*WHAT IS NEEDED*
Repeat the stretch of entries below from the line with "t => (.inf (s != t), 0)" through the line with "let r := fAdd mode p.1 z". Include both ends and add nothing.

_____

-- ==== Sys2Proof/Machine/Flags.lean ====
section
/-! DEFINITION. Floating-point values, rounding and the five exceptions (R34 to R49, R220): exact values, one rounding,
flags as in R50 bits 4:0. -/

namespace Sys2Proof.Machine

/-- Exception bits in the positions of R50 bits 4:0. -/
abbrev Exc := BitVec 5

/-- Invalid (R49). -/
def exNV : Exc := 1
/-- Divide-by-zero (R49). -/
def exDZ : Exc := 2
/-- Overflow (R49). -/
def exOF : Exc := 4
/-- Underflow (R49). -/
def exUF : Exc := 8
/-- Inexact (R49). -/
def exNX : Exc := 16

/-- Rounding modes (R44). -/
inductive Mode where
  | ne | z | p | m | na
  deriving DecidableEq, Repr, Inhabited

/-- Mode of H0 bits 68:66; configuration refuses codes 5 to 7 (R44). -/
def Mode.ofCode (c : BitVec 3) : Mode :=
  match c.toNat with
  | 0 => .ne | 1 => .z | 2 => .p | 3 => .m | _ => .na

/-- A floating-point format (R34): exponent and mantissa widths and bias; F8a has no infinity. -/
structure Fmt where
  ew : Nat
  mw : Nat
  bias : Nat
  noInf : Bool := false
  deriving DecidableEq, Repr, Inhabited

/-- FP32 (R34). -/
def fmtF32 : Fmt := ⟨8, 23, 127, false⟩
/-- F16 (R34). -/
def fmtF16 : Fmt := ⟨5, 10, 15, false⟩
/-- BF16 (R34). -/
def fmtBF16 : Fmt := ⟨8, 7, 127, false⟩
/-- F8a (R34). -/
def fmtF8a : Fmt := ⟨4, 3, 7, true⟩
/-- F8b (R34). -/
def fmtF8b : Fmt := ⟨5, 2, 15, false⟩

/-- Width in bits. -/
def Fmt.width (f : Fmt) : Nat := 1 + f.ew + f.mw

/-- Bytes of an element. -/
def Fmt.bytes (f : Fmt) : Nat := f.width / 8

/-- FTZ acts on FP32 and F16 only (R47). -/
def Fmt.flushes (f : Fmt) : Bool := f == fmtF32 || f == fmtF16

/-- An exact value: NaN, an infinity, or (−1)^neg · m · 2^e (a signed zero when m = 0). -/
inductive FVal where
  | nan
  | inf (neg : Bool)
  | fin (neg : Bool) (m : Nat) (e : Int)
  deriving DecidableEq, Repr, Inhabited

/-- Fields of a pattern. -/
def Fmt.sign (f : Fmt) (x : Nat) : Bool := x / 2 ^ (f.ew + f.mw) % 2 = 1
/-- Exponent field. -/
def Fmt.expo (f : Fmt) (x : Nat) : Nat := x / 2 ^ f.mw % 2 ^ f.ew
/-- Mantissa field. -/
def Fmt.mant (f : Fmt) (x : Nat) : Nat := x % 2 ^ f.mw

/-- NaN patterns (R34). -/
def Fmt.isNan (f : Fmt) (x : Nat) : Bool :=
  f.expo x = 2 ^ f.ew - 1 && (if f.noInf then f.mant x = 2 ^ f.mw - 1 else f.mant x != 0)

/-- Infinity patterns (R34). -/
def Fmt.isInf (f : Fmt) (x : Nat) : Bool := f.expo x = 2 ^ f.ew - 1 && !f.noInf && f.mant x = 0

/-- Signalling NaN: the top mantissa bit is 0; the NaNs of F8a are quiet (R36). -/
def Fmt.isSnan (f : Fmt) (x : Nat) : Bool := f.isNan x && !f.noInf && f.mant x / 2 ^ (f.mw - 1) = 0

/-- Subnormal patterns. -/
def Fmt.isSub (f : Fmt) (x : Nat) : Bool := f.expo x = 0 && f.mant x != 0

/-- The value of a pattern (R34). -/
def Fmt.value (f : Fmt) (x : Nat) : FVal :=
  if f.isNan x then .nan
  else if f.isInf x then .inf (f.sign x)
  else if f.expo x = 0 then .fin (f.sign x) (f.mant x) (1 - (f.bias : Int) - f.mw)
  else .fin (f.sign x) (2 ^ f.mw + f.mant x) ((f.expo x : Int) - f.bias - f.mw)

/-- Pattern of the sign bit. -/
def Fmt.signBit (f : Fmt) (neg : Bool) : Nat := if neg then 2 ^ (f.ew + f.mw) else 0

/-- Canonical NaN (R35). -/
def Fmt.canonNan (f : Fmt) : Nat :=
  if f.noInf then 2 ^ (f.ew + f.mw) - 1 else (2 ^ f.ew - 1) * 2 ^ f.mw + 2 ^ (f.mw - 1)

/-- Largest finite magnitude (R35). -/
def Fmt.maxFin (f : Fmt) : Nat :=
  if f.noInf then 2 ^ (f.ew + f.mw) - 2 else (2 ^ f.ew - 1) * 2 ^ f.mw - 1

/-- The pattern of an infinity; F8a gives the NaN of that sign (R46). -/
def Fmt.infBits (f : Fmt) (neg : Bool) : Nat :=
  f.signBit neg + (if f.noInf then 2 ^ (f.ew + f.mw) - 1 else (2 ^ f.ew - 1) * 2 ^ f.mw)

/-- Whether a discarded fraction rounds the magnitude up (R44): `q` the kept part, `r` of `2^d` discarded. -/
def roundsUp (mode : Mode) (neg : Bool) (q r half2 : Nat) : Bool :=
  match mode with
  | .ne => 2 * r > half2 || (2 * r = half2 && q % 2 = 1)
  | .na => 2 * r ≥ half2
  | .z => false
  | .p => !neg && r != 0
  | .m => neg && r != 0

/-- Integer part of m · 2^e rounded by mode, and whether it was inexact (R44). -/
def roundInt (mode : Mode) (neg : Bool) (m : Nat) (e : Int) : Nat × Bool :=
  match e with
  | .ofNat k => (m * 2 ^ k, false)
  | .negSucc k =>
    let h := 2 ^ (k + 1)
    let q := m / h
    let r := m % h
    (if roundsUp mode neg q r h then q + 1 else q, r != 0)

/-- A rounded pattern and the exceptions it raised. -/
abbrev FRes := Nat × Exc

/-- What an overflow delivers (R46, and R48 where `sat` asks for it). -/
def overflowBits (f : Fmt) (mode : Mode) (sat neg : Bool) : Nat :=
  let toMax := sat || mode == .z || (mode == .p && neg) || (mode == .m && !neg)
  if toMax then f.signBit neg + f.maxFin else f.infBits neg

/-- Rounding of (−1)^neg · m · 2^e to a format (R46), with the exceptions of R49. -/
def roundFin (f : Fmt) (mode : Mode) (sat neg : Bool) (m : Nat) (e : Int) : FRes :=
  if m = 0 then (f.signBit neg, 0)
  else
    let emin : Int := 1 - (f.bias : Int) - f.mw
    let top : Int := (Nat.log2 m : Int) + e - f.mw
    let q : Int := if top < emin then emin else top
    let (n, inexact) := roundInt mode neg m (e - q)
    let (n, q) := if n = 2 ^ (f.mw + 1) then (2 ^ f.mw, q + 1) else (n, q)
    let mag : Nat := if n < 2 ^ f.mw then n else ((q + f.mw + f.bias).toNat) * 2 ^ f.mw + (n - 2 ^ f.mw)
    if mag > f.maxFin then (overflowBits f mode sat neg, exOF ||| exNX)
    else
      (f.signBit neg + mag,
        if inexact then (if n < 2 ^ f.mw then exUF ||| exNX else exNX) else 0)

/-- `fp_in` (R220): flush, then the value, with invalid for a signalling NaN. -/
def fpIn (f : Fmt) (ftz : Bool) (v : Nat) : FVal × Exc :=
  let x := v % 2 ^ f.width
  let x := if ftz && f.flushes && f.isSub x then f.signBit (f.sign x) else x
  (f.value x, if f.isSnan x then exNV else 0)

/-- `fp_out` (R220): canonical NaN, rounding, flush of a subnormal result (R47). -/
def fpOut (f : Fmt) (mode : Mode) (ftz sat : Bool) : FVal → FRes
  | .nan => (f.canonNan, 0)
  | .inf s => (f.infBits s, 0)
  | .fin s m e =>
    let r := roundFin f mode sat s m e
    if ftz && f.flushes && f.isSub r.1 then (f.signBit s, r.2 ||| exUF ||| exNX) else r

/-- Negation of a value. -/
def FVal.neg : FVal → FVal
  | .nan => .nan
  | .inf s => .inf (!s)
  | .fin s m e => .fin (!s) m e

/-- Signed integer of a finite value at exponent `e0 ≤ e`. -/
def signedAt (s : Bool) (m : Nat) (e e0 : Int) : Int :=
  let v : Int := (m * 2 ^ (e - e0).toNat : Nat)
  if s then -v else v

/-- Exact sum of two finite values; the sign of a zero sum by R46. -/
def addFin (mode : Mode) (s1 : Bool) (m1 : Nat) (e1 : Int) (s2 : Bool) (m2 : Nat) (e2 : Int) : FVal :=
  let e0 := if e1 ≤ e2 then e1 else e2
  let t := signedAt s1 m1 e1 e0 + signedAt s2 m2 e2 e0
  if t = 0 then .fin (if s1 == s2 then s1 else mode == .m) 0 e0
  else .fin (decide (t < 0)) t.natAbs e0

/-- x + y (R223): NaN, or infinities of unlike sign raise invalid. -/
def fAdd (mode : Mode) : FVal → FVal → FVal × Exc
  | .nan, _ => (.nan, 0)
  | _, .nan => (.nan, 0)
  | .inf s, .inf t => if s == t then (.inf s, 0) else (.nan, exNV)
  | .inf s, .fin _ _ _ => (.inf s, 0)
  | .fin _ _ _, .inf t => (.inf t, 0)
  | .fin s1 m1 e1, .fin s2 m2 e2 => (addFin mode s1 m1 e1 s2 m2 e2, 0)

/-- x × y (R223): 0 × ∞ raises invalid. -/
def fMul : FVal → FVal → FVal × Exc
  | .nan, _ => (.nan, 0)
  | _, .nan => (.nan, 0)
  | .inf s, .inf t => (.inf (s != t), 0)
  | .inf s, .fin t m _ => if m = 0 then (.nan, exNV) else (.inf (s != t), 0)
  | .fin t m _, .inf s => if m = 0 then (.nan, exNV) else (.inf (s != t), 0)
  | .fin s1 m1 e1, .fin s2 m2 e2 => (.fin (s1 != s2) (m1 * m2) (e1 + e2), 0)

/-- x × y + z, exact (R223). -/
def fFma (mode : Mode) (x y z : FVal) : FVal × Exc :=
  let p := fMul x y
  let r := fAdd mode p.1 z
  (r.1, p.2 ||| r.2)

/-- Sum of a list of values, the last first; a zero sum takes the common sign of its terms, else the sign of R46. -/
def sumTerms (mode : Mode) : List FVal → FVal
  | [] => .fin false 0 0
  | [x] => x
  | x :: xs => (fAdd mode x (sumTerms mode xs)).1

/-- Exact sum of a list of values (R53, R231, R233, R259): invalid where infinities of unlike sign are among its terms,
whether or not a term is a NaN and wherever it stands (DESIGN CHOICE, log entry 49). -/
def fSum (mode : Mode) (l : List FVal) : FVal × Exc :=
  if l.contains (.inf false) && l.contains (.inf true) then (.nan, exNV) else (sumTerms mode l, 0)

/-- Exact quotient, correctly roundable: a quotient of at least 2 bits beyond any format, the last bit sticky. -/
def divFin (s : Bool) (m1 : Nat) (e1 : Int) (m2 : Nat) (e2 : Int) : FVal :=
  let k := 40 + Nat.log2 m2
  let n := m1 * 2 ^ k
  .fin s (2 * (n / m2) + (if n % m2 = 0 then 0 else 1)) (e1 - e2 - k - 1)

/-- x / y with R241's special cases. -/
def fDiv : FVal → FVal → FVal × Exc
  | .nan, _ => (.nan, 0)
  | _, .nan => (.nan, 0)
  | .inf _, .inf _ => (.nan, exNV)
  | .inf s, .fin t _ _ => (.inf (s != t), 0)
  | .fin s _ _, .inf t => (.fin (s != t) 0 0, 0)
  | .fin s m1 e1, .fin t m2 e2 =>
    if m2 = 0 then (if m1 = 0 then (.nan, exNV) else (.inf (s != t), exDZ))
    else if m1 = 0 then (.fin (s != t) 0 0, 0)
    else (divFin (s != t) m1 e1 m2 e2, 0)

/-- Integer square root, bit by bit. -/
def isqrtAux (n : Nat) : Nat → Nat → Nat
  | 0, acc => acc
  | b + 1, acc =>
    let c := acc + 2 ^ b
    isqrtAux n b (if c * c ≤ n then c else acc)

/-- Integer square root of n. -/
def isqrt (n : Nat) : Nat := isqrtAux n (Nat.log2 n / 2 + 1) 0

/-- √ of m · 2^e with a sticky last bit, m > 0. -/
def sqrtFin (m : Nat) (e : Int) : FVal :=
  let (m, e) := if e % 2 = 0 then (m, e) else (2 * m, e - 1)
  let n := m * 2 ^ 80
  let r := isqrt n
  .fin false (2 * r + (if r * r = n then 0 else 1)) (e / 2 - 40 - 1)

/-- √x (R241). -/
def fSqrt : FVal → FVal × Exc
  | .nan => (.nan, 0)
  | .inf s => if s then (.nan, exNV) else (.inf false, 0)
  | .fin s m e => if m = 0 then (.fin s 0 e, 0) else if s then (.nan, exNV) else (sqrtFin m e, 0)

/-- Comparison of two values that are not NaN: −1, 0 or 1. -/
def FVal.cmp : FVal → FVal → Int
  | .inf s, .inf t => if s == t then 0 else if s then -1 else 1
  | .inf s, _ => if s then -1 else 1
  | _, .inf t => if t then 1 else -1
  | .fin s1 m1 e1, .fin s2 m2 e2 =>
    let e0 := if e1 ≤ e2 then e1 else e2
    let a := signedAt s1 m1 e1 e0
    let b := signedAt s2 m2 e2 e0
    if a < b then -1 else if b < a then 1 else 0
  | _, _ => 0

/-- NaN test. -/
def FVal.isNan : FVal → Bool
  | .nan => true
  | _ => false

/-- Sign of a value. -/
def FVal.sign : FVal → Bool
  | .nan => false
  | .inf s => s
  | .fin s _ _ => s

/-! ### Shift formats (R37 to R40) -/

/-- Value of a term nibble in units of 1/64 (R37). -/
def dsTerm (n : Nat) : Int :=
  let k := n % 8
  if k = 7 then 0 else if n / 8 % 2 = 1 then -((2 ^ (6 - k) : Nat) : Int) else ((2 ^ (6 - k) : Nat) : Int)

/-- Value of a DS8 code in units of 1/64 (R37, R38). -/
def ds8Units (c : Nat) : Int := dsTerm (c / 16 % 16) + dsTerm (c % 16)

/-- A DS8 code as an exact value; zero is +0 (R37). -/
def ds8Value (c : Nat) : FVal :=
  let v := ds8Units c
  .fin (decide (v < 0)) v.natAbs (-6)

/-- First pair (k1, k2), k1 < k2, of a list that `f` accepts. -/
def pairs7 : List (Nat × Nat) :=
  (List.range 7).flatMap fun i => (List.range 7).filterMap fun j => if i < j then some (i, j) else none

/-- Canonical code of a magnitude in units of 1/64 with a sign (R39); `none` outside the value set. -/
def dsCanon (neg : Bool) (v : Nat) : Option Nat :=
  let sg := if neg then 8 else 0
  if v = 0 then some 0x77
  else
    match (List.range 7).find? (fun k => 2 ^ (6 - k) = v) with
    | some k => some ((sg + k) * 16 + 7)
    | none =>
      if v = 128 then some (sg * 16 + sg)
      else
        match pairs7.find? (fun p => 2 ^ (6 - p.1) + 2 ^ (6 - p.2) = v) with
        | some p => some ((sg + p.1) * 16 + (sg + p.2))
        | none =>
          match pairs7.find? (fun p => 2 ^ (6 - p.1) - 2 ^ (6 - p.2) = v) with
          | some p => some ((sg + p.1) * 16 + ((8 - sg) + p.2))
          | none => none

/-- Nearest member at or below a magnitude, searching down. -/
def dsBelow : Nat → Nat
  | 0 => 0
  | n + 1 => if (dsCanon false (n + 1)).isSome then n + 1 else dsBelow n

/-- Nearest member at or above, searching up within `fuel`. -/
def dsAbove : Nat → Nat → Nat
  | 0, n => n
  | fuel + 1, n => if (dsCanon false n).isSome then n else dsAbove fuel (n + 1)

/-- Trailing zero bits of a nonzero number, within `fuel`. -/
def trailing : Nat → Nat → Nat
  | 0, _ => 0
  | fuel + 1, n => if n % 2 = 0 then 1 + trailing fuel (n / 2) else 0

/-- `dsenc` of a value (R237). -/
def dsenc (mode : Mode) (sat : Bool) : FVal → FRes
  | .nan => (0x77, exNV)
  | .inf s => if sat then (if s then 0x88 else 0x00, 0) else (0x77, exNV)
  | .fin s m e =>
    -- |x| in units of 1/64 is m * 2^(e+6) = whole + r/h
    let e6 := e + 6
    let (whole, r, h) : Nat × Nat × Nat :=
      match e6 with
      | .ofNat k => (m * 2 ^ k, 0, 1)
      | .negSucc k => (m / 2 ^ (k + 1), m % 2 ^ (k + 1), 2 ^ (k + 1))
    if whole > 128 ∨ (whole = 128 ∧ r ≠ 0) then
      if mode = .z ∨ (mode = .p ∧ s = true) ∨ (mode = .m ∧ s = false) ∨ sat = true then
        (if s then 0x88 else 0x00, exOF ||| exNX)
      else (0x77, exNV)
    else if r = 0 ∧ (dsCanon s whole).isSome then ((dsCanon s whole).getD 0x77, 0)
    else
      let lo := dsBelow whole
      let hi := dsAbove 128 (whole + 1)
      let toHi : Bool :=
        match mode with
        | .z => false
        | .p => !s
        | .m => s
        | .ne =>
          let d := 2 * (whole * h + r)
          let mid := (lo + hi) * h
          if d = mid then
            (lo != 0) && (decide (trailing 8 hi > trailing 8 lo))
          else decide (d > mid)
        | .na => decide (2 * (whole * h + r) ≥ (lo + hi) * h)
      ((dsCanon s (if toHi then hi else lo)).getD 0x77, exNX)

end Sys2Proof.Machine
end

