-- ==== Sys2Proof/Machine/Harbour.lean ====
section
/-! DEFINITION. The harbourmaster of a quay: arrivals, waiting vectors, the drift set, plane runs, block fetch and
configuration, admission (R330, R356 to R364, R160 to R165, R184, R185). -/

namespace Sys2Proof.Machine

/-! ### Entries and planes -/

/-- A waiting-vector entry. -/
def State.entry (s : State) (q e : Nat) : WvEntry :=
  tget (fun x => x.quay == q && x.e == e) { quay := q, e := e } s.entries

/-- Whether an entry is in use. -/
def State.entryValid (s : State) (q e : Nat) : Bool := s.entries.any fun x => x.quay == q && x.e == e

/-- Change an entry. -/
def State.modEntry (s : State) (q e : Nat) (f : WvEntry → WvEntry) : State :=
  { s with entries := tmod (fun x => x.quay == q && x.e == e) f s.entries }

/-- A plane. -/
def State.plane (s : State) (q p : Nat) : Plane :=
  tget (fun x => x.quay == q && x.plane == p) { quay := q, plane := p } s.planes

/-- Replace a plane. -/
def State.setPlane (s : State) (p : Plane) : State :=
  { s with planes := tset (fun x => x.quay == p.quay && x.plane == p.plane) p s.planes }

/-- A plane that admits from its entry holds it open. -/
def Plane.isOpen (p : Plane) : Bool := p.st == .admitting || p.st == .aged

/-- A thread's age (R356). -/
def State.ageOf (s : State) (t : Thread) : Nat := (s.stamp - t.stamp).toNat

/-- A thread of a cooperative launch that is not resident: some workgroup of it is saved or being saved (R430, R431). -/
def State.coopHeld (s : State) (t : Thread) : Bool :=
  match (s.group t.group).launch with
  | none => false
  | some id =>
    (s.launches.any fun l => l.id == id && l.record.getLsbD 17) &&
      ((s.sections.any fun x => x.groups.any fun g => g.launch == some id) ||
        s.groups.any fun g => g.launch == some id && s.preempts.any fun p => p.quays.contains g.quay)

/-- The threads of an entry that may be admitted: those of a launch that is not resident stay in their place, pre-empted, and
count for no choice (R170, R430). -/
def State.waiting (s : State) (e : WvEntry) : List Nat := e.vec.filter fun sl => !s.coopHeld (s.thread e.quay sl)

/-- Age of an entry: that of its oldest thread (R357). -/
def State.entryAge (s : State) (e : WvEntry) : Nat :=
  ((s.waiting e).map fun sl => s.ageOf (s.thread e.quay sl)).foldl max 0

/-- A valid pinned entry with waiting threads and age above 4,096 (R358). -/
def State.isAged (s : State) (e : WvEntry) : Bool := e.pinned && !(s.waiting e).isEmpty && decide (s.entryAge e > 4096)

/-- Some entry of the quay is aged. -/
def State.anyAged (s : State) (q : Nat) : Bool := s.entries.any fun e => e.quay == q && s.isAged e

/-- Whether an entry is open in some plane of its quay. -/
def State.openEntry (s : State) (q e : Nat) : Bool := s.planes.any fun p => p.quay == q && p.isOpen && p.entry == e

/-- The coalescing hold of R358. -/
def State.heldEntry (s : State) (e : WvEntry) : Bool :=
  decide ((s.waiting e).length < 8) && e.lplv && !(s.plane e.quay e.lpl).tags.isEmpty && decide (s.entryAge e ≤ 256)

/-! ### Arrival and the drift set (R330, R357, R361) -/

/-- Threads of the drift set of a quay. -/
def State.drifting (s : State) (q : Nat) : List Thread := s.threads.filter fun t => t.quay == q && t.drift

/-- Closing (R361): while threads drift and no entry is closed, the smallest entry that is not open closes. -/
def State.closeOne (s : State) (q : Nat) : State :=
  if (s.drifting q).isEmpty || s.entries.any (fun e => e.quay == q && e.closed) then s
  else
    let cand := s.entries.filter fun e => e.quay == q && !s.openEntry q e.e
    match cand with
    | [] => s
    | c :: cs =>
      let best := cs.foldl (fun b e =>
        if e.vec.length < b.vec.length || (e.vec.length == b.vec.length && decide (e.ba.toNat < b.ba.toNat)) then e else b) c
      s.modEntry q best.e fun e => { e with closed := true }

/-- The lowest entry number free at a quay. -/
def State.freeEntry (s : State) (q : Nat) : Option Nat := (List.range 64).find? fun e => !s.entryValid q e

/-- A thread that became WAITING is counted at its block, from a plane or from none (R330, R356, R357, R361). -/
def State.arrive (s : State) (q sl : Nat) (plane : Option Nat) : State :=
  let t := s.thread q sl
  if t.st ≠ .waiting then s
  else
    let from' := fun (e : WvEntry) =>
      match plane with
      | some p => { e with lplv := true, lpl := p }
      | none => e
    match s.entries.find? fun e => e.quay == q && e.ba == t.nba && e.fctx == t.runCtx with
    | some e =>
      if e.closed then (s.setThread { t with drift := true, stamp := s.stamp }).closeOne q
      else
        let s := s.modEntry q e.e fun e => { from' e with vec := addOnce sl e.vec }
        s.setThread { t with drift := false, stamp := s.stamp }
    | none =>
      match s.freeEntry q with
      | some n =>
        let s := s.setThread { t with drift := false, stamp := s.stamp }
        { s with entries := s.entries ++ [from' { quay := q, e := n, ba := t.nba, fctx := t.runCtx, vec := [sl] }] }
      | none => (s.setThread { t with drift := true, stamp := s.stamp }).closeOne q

_____

*EXERCISE RESPONSE*
  | .inf s, .inf t => (.inf (s != t), 0)
  | .inf s, .fin t m _ => if m = 0 then (.nan, exNV) else (.inf (s != t), 0)
  | .fin t m _, .inf s => if m = 0 then (.nan, exNV) else (.inf (s != t), 0)
  | .fin s1 m1 e1, .fin s2 m2 e2 => (.fin (s1 != s2) (m1 * m2) (e1 + e2), 0)

/-- x × y + z, exact (R223). -/
def fFma (mode : Mode) (x y z : FVal) : FVal × Exc :=
  let p := fMul x y
  let r := fAdd mode p.1 z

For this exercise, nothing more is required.